3. Make them break isolation, with userspace being notified normally 
(ex: with a signal in the current implementation). I guess, can be used 
if somehow most of the causes will be eliminated.

4. Prevent them from reaching the target CPU and make sure that whatever 
synchronization they are intended to cause, will happen when intended 
target CPU will enter to kernel later. Since we may have to synchronize 
things like code modification, some of this synchronization has to 
happen very early on kernel entry.

I am most interested in (4), so this is what was implemented in my 
version of the patch (and currently I am trying to achieve completeness 
and, if possible, elegance of the implementation).

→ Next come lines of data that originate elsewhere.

/-- Fields that show what another part of the state holds; none for a field that stands in the register store. -/
def State.shown (s : State) (f : Fld) (u i : Nat) : Option Nat :=
  if f = F.FOX_DEN_STAT_OCC then some (s.ofTile u s.denFlits)
  else if f = F.LRN_STAT_STATE then some (s.regionState u)
  else if f = F.LRN_STAT_APPLY_BUSY then some (b2n (s.applying u))
  else if f = F.LRN_STAT_SNAP_BUSY then
    some (match s.learn.snap with | some x => b2n (x.copying && x.ranges.any (fun r => r.1 == u)) | none => 0)
  else if f = F.TND_STAT_HOLD_FULL then some (b2n (decide (8192 ≤ s.tinder.hold.length)))
  else if f = F.TND_CHAN_STATE_PRIMED then some (b2n (s.chanSt i).primed)
  else if f = F.TND_CHAN_STATE_REF then
    (let c := s.chanSt i
     some (match (s.chan i).enc with
       | 1 => uns 16 c.ref
       | 2 | 3 | 4 => uns 16 c.held
       | 5 | 6 => b2n (c.pol == some true)
       | _ => 0))
  else if f = F.TND_CHAN_STATE_PER then some (if (s.chan i).enc = 6 then (s.chanSt i).per % 65536 else 0)
  else if f = F.TND_CHAN_STATE_ACC then
    (let c := s.chanSt i
     some (match (s.chan i).enc with | 2 => c.acc % 65536 | 6 => (c.cnt.getD 0) % 65536 | _ => 0))
  else if f = F.ACT_STAT_PERMIT then some (b2n s.pins.permit)
  else if f = F.FOX_RT_CNT_TOK_OCC then some (s.mergeOcc u)
  else if f = F.FOX_ES_CNT_TOK_OCC then some (s.mergeOcc (2000 + u))
  else if f = F.FOX_PV_OCC_OCC then some (min 255 (s.portOcc u i))
  else if f = F.FOX_ES_PV_OCC_OCC then some (min 255 (s.stopOcc u i))
  else if f = F.CORD_PORT_STAT_READY then
    some (b2n (s.cordReady u (640 * (span s.grain s.time.begun)) (s.ofTile u (fun n => (s.core n).recv.length) != 0)))
  else if f = F.CORD_PORT_STAT_SEND_WORDS then
    some (s.ofTile u (fun n => (s.core n).sendBuf.length))
  else if f = F.CORD_PORT_STAT_RX_OCC then some (s.ofTile u (fun n => (s.core n).recv.length))
  else if f = F.DREY_STAT_REASM_ACT then some (min 2047 (s.drey.reasm.countP (fun r => r.st == .filling)))
  else if f = F.DREY_STAT_MISS_OCC then some (min 511 s.drey.miss.length)
  else if f = F.CSIRX_CTX_STAT_BUF_OCC then some (min 65535 (s.ctxOcc u))
  else if f = F.CSIRX_POOL_STAT_OCC then some (min 65535 s.poolOcc)
  else if f = F.CSITX_STAT_BUSY then some (b2n (s.txp u).cur.isSome)
  else if f = F.I3C_STAT_CMD_FREE then some (4 - s.cmd.fifo.length)
  else if f = F.I3C_STAT_RPL_USED then some (min 7 s.cmd.replies.length)
  else if f = F.PAIR_STAT_FENCE_IN then some (b2n s.pins.fenceIn)
  else if f = F.OWL_STAT_FIFO_OCC then some s.owl.fifo.length
  else if f = F.OWL_STAT_ACTIVE then some s.owl.active.length
  else if f = F.OWL_ST_KEY_CAUSE then some (b2n (s.cause i))
  else if f = F.KILN_CORE_BIN_RATIO then some (s.coreRatio u)
  else if f.reg = .OWL_REACT ∧ !faultKinds.contains i then some 0
  else if f = F.KILN_CORE_BIN_LIVE then some (s.liveBin u)
  else none

/-- What a field reads as (00 R4). -/
def State.fieldRead (s : State) (f : Fld) (u i : Nat) : Nat :=
  if f.acc = .wo then 0
  else if f.fused then s.fuseField f u i % 2 ^ f.width
  else ((s.shown f u i).getD (s.rd f u i)) % 2 ^ f.width

/-- The value of a register as a read returns it; a unit that is fused off reads as zero (00 R2). -/
def State.regRead (s : State) (p : Place) : Nat :=
  if !s.unitOn p then 0
  else ((Reg.fields p.reg).map (fun f => s.fieldRead f p.u p.i * 2 ^ f.lo)).sum

/-- The 64-bit word at an 8-byte-aligned address of a register window; addresses that no register occupies read as zero
(00 R10). -/
def State.busWord (s : State) (a : Nat) : Nat :=
  match s.place a with
  | some p => if p.reg.info.wide then s.regRead p
    else s.regRead p + 2 ^ 32 * (match s.place (a + 4) with | some q => s.regRead q | none => 0)
  | none => 2 ^ 32 * (match s.place (a + 4) with | some q => s.regRead q | none => 0)

/-- Whether RUN_EN = 1 locks a field of a register. -/
def Reg.locked (r : Reg) : Bool := (Reg.fields r).any (·.lock)

/-- The locked registers of a window at `base` that has unit number `u`, ascending. -/
def lockedIn (k : Scope) (u base : Nat) : List (Nat × Place) :=
  let rs := Reg.all.filter (fun r => r.info.scope == k && r.locked)
  (rs.flatMap (fun r => (List.range r.info.count).map (fun i => (base + r.info.off + i * r.info.stride, Place.mk r u i)))).mergeSort
    (fun a b => decide (a.1 ≤ b.1))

I guess, if we want to add more controls, we can allow the user to 
choose either of those four options, or of a subset of them. In my 
opinion, if (4) will be available, and the only additional cost will be 
time for synchronization spent in breaking isolation procedure, there is 
not much need in the other three. Without (4) I don't think, the goal of 
providing consistent, interruption-free environment is achieved at all, 
so not implementing it would be very bad.
quoted
2) For a type of application it is the case that certain interruptions
can be tolerated, as long as they do not cross certain thresholds.
For example, one loses the flexibility to read/write MSRs
on the isolated CPUs (including performance counters,
RDT/MBM type MSRs, frequency/power statistics) by
forcing a "no interruptions" mode.
Does reading these really cause deferred actions by the OS? AFAICT you
could map these into memory as well as read them without OS activities.
Access to those is hardware/architecture-specific, and in many cases, 
indeed, there is no need to issue a syscall at all.

However for many applications the model with a helper task performing 
interactions with OS on a different core and exchanging data over shared 
memory may be sufficient, and it will also provide clear separation 
between operations that do require consistent timing and those that don't.
"Interruptions that can be tolerated".... Well that is the wild west of
"realtime" where you can define how much of a time slice is "real" and how
much can be use by other processes. I do not think that any of that should
come into this API.
To be honest, I have no idea, what can and can not be tolerated by 
applications other than what I am familiar with. Applications that I 
know, require no interruptions at all, so I want to implement that. I 
assume, someone already uses existing CPU isolation for the purpose of 
providing "nearly interrupt-less" environment.

I can imaging something like a task of controlling a large slow-updating 
LED display by bit-banging a strictly timed long serial message 
representing a frame or frame update. If interrupted, it may, depending 
on the protocol, corrupt the state of a single LED or fail to update 
until the end of the screen, but the next start of message will reset 
the state, and everything will work until the next interrupt. Maybe 
there are more realistic or useful examples.